def Instr.named : Instr → Bool
  | .nop _ => true
  | .mov _ => true
  | .sel _ => true
  | .xget _ => true
  | .xput _ => true
  | .gget _ => true
  | .gput _ => true
  | .add _ => true
  | .sub _ => true
  | .mul _ => true
  | .mulh _ => true
  | .mad _ => true
  | .madw _ => true
  | .div _ => true
  | .rem _ => true
  | .min _ => true
  | .max _ => true
  | .abs _ => true
  | .clamp _ => true
  | .and _ => true
  | .or _ => true
  | .xor _ => true
  | .andn _ => true
  | .logic3 _ => true
  | .shl _ => true
  | .shr _ => true
  | .sar _ => true
  | .rol _ => true
  | .fshl _ => true
  | .bfx _ => true
  | .bfi _ => true
  | .brev _ => true
  | .popc _ => true
  | .clz _ => true
  | .ctz _ => true
  | .perm _ => true
  | .cmp _ => true
  | .plop _ => true
  | .pset _ => true
  | .psetBulk _ => true
  | .pget _ => true
  | .lea _ => true
  | .cvti _ => true
  | .pack _ => true
  | .unpack _ => true
  | .dp4 _ => true
  | .fadd _ => true
  | .fsub _ => true
  | .fmul _ => true
  | .ffma _ => true
  | .fmin _ => true
  | .fmax _ => true
  | .fcmp _ => true
  | .fclass _ => true
  | .fadd2 _ => true
  | .fmul2 _ => true
  | .ffma2 _ => true
  | .fdot2 _ => true
  | .fdot4 _ => true
  | .frnd _ => true
  | .fscale _ => true
  | .fkey _ => true
  | .fquant _ => true
  | .fdeq _ => true
  | .fcvt _ => true
  | .f2i _ => true
  | .i2f _ => true
  | .frcp _ => true
  | .frsq _ => true
  | .fsqrt _ => true
  | .fexp2 _ => true
  | .flog2 _ => true
  | .fsin _ => true
  | .fcos _ => true
  | .ftanh _ => true
  | .fsigm _ => true
  | .bra _ => true
  | .brx _ => true
  | .call _ => true
  | .ret _ => true
  | .brdec _ => true
  | .exit _ => true
  | .yield _ => true
  | .reconv _ => true
  | .region _ => true
  | .trap _ => true
  | .bkpt _ => true
  | .tret _ => true
  | .sleep _ => true
  | .rdv _ => true
  | .rshfl _ => true
  | .rvote _ => true
  | .rvoteBallot _ => true
  | .rred _ => true
  | .rscan _ => true
  | .rrank _ => true
  | .bar _ => true
  | .barrive _ => true
  | .bwait _ => true
  | .btest _ => true
  | .cbar _ => true
  | .cbarrive _ => true
  | .cbwait _ => true
  | .fence _ => true
  | .waita _ => true
  | .trig _ => true
  | .oflush _ => true
  | .ld _ => true
  | .st _ => true
  | .ldt _ => true
  | .stt _ => true
  | .pf _ => true
  | .ldp _ => true
  | .atom _ => true
  | .acas _ => true
  | .red _ => true
  | .dqpush _ => true
  | .dqpop _ => true
  | .dqlen _ => true
  | .cpy _ => true
  | .cpyq _ => true
  | .cpyc _ => true
  | .mxz _ => true
  | .mx _ => true
  | .mxd _ => true
  | .mxs _ => true
  | .mxw _ => true
  | .dlt _ => true
  | .rsbind _ => true
  | .rsinv _ => true
  | .rsinvRel _ => true
  | .rsref _ => true
  | .rsq _ => true
  | .rsparam _ => true
  | .tdw _ => true
  | .tdr _ => true
  | .launch _ => true
  | .signal _ => true
  | .rand _ => true
  | .rseed _ => true
  | .sysr _ => true
  | .sysw _ => true
  | .resultReturn r k => okCtxRef r && decide (k < 16)
  | .storeCommit r => okCtxRef r
  | .barrierArrivalPerformed r => okCtxRef r
  | .barrierPhaseComplete _ k => decide (k < 24)
  | .rdvInstanceComplete _ _ => true
  | .reconvTimeout r => okCtxRef r
  | .urgentThread r => okCtxRef r
  | .fuseWaitExpiry r => okCtxRef r
  | .sleepExpiry r => okCtxRef r
  | .trapEntry r => okCtxRef r
  | .evictionTimerExpiry _ => true
  | .groupPlacement _ cluster core quad => decide (cluster < 16) && decide (core < 8) && decide (quad < 4)
  | .clusterModeChange cluster _ => decide (cluster < 16)
  | .engineCommandStart core _ => okCore core
  | .mxComplete core _ => okCore core
  | .cpyComplete core _ => okCore core
  | .dltBlockStep core _ => okCore core
  | .dltComplete core _ => okCore core
  | .drainRowConvert core _ => okCore core
  | .mxdComplete core _ => okCore core
  | .mxsComplete core _ => okCore core
  | .orderedBatchApply _ => true
  | .groupRetire _ => true
  | .gridComplete _ => true
  | .queueDispatch p q => okQueue p q
  | .launchHeldPerform r => okCtxRef r
  | .doorbell p q _ => decide (p.func ≤ 512) && okQueue p.part q
  | .queueEnable p q => decide (p.func ≤ 512) && okQueue p.part q
  | .queueDisable p q => decide (p.func ≤ 512) && okQueue p.part q
  | .queueConfigWrite p q _ => decide (p.func ≤ 512) && okQueue p.part q
  | .create n => okCtx n
  | .destroy n => okCtx n
  | .reset n => okCtx n
  | .preempt n => okCtx n
  | .contextFieldWrite n _ => okCtx n
  | .grpSelWrite reach _ => okCtx reach.ctx
  | .sliceExpiry n => okCtx n
  | .contextSave n => okCtx n
  | .contextRestore n => okCtx n
  | .functionLevelReset vf => decide (vf < 512)
  | .vfEnableClear => true
  | .resetQueueHoldExpiry n => okCtx n
  | .resetZeroingComplete n => okCtx n
  | .pair _ => true
  | .unpair _ => true
  | .loadSet _ => true
  | .slotSetSwitch => true
  | .registerCode _ => true
  | .inject _ => true
  | .clearFault _ => true
  | .retire _ => true
  | .restore _ => true
  | .clock _ => true
  | .reportRing _ => true
  | .attest _ => true
  | .badRequest _ _ => true
  | .comparatorCompare core => okCore core
  | .shadowTimeout j => decide (j < 8)
  | .cloneExecute r => okCtxRef r
  | .cloneReplay core quad => okCore core && decide (quad < 4)
  | .rollbackRestart _ => true
  | .degradedStepEnter _ => true
  | .degradedStepLeave => true
  | .powerCap part mhz => decide (part < 12) && decide (800 ≤ mhz) && decide (mhz ≤ 1250)
  | .tovorCoreMismatch => true
  | .powerUp _ => true
  | .invStage1Page n _ => okCtx n
  | .invStage1All n _ => okCtx n
  | .invStage2Page n _ => okCtx n
  | .invStage2All n _ => okCtx n
  | .invBoth n _ => okCtx n
  | .s1RootWrite reach _ => okCtx reach.ctx
  | .invalidationComplete n => okCtx n
  | .pageWalk core n _ => okCore core && okCtx n
  | .patrolBlockVisit b => decide (b < 2 ^ 31)
  | .patrolPassComplete c => decide (c < 32)
  | .spareRowCopy r => decide (r < 2 ^ 25)
  | .hostWindowRead func off len => decide (func ≤ 512) && decide (off + len ≤ 2 ^ 32)
  | .hostWindowWrite func off data => decide (func ≤ 512) && okHostWrite off data
  | .linkInboundOperation op => decide (op.link < 2) && okCtx op.ctx
  | .linkAckTimeout _ => true
  | .linkDown link => decide (link < 2)
  | .frameArrival port _ => decide (port < 4)
  | .netCtlWrite port _ => decide (port < 4)
  | .registerWrite _ => true
  | .evictionComplete _ => true
  | .linkAcknowledgement _ _ => true
  | .yieldExclusionExpiry r => okCtxRef r
  | .hardwareFault _ => true
  | .unassignedOpcode w => !assignedOpcs.contains (w.extractLsb' 0 10).toNat

/-- An instruction that some stream accepts, or a happening whose parts exist. -/
def Instr.wellFormed (i : Instr) : Bool :=
  match i.row? with
  | some (row, f) => row.ok f.fields
  | none => i.named

end Sys2Proof
end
◇ ◇ ◇
_Exercise description_
What this exercise calls for is a precise transcription of the material above.

_Completed task_
def Instr.named : Instr → Bool
  | .nop _ => true
  | .mov _ => true
  | .sel _ => true
  | .xget _ => true
  | .xput _ => true
  | .gget _ => true
  | .gput _ => true
  | .add _ => true
  | .sub _ => true
  | .mul _ => true
  | .mulh _ => true
  | .mad _ => true
  | .madw _ => true
  | .div _ => true
  | .rem _ => true
  | .min _ => true
  | .max _ => true
  | .abs _ => true
  | .clamp _ => true
  | .and _ => true
  | .or _ => true
  | .xor _ => true
  | .andn _ => true
  | .logic3 _ => true
  | .shl _ => true
  | .shr _ => true
  | .sar _ => true
  | .rol _ => true
  | .fshl _ => true
  | .bfx _ => true
  | .bfi _ => true
  | .brev _ => true
  | .popc _ => true
  | .clz _ => true
  | .ctz _ => true
  | .perm _ => true
  | .cmp _ => true
  | .plop _ => true
  | .pset _ => true
  | .psetBulk _ => true
  | .pget _ => true
  | .lea _ => true
  | .cvti _ => true
  | .pack _ => true
  | .unpack _ => true
  | .dp4 _ => true
  | .fadd _ => true
  | .fsub _ => true
  | .fmul _ => true
  | .ffma _ => true
  | .fmin _ => true
  | .fmax _ => true
  | .fcmp _ => true
  | .fclass _ => true
  | .fadd2 _ => true
  | .fmul2 _ => true
  | .ffma2 _ => true
  | .fdot2 _ => true
  | .fdot4 _ => true
  | .frnd _ => true
  | .fscale _ => true
  | .fkey _ => true
  | .fquant _ => true
  | .fdeq _ => true
  | .fcvt _ => true
  | .f2i _ => true
  | .i2f _ => true
  | .frcp _ => true
  | .frsq _ => true
  | .fsqrt _ => true
  | .fexp2 _ => true
  | .flog2 _ => true
  | .fsin _ => true
  | .fcos _ => true
  | .ftanh _ => true
  | .fsigm _ => true
  | .bra _ => true
  | .brx _ => true
  | .call _ => true
  | .ret _ => true
  | .brdec _ => true
  | .exit _ => true
  | .yield _ => true
  | .reconv _ => true
  | .region _ => true
  | .trap _ => true
  | .bkpt _ => true
  | .tret _ => true
  | .sleep _ => true
  | .rdv _ => true
  | .rshfl _ => true
  | .rvote _ => true
  | .rvoteBallot _ => true
  | .rred _ => true
  | .rscan _ => true
  | .rrank _ => true
  | .bar _ => true
  | .barrive _ => true
  | .bwait _ => true
  | .btest _ => true
  | .cbar _ => true
  | .cbarrive _ => true
  | .cbwait _ => true
  | .fence _ => true
  | .waita _ => true
  | .trig _ => true
  | .oflush _ => true
  | .ld _ => true
  | .st _ => true
  | .ldt _ => true
  | .stt _ => true
  | .pf _ => true
  | .ldp _ => true
  | .atom _ => true
  | .acas _ => true
  | .red _ => true
  | .dqpush _ => true
  | .dqpop _ => true
  | .dqlen _ => true
  | .cpy _ => true
  | .cpyq _ => true
  | .cpyc _ => true
  | .mxz _ => true
  | .mx _ => true
  | .mxd _ => true
  | .mxs _ => true
  | .mxw _ => true
  | .dlt _ => true
  | .rsbind _ => true
  | .rsinv _ => true
  | .rsinvRel _ => true
  | .rsref _ => true
  | .rsq _ => true
  | .rsparam _ => true
  | .tdw _ => true
  | .tdr _ => true
  | .launch _ => true
  | .signal _ => true
  | .rand _ => true
  | .rseed _ => true
  | .sysr _ => true
  | .sysw _ => true
  | .resultReturn r k => okCtxRef r && decide (k < 16)
  | .storeCommit r => okCtxRef r
  | .barrierArrivalPerformed r => okCtxRef r
  | .barrierPhaseComplete _ k => decide (k < 24)
  | .rdvInstanceComplete _ _ => true
  | .reconvTimeout r => okCtxRef r
  | .urgentThread r => okCtxRef r
  | .fuseWaitExpiry r => okCtxRef r
  | .sleepExpiry r => okCtxRef r
  | .trapEntry r => okCtxRef r
  | .evictionTimerExpiry _ => true
  | .groupPlacement _ cluster core quad => decide (cluster < 16) && decide (core < 8) && decide (quad < 4)
  | .clusterModeChange cluster _ => decide (cluster < 16)
  | .engineCommandStart core _ => okCore core
  | .mxComplete core _ => okCore core
  | .cpyComplete core _ => okCore core
  | .dltBlockStep core _ => okCore core
  | .dltComplete core _ => okCore core
  | .drainRowConvert core _ => okCore core
  | .mxdComplete core _ => okCore core
  | .mxsComplete core _ => okCore core
  | .orderedBatchApply _ => true
  | .groupRetire _ => true
  | .gridComplete _ => true
  | .queueDispatch p q => okQueue p q
  | .launchHeldPerform r => okCtxRef r
  | .doorbell p q _ => decide (p.func ≤ 512) && okQueue p.part q
  | .queueEnable p q => decide (p.func ≤ 512) && okQueue p.part q
  | .queueDisable p q => decide (p.func ≤ 512) && okQueue p.part q
  | .queueConfigWrite p q _ => decide (p.func ≤ 512) && okQueue p.part q
  | .create n => okCtx n
  | .destroy n => okCtx n
  | .reset n => okCtx n
  | .preempt n => okCtx n
  | .contextFieldWrite n _ => okCtx n
  | .grpSelWrite reach _ => okCtx reach.ctx
  | .sliceExpiry n => okCtx n
  | .contextSave n => okCtx n
  | .contextRestore n => okCtx n
  | .functionLevelReset vf => decide (vf < 512)
  | .vfEnableClear => true
  | .resetQueueHoldExpiry n => okCtx n
  | .resetZeroingComplete n => okCtx n
  | .pair _ => true
  | .unpair _ => true
  | .loadSet _ => true
  | .slotSetSwitch => true
  | .registerCode _ => true
  | .inject _ => true
  | .clearFault _ => true
  | .retire _ => true
  | .restore _ => true
  | .clock _ => true
  | .reportRing _ => true
  | .attest _ => true
  | .badRequest _ _ => true
  | .comparatorCompare core => okCore core
  | .shadowTimeout j => decide (j < 8)
  | .cloneExecute r => okCtxRef r
  | .cloneReplay core quad => okCore core && decide (quad < 4)
  | .rollbackRestart _ => true
  | .degradedStepEnter _ => true
  | .degradedStepLeave => true
  | .powerCap part mhz => decide (part < 12) && decide (800 ≤ mhz) && decide (mhz ≤ 1250)
  | .tovorCoreMismatch => true
  | .powerUp _ => true
  | .invStage1Page n _ => okCtx n
  | .invStage1All n _ => okCtx n
  | .invStage2Page n _ => okCtx n
  | .invStage2All n _ => okCtx n
  | .invBoth n _ => okCtx n
  | .s1RootWrite reach _ => okCtx reach.ctx
  | .invalidationComplete n => okCtx n
  | .pageWalk core n _ => okCore core && okCtx n
  | .patrolBlockVisit b => decide (b < 2 ^ 31)
  | .patrolPassComplete c => decide (c < 32)
  | .spareRowCopy r => decide (r < 2 ^ 25)
  | .hostWindowRead func off len => decide (func ≤ 512) && decide (off + len ≤ 2 ^ 32)
  | .hostWindowWrite func off data => decide (func ≤ 512) && okHostWrite off data
  | .linkInboundOperation op => decide (op.link < 2) && okCtx op.ctx
  | .linkAckTimeout _ => true
  | .linkDown link => decide (link < 2)
  | .frameArrival port _ => decide (port < 4)
  | .netCtlWrite port _ => decide (port < 4)
  | .registerWrite _ => true
  | .evictionComplete _ => true
  | .linkAcknowledgement _ _ => true
  | .yieldExclusionExpiry r => okCtxRef r
  | .hardwareFault _ => true
  | .unassignedOpcode w => !assignedOpcs.contains (w.extractLsb' 0 10).toNat

/-- An instruction that some stream accepts, or a happening whose parts exist. -/
def Instr.wellFormed (i : Instr) : Bool :=
  match i.row? with
  | some (row, f) => row.ok f.fields
  | none => i.named

end Sys2Proof
end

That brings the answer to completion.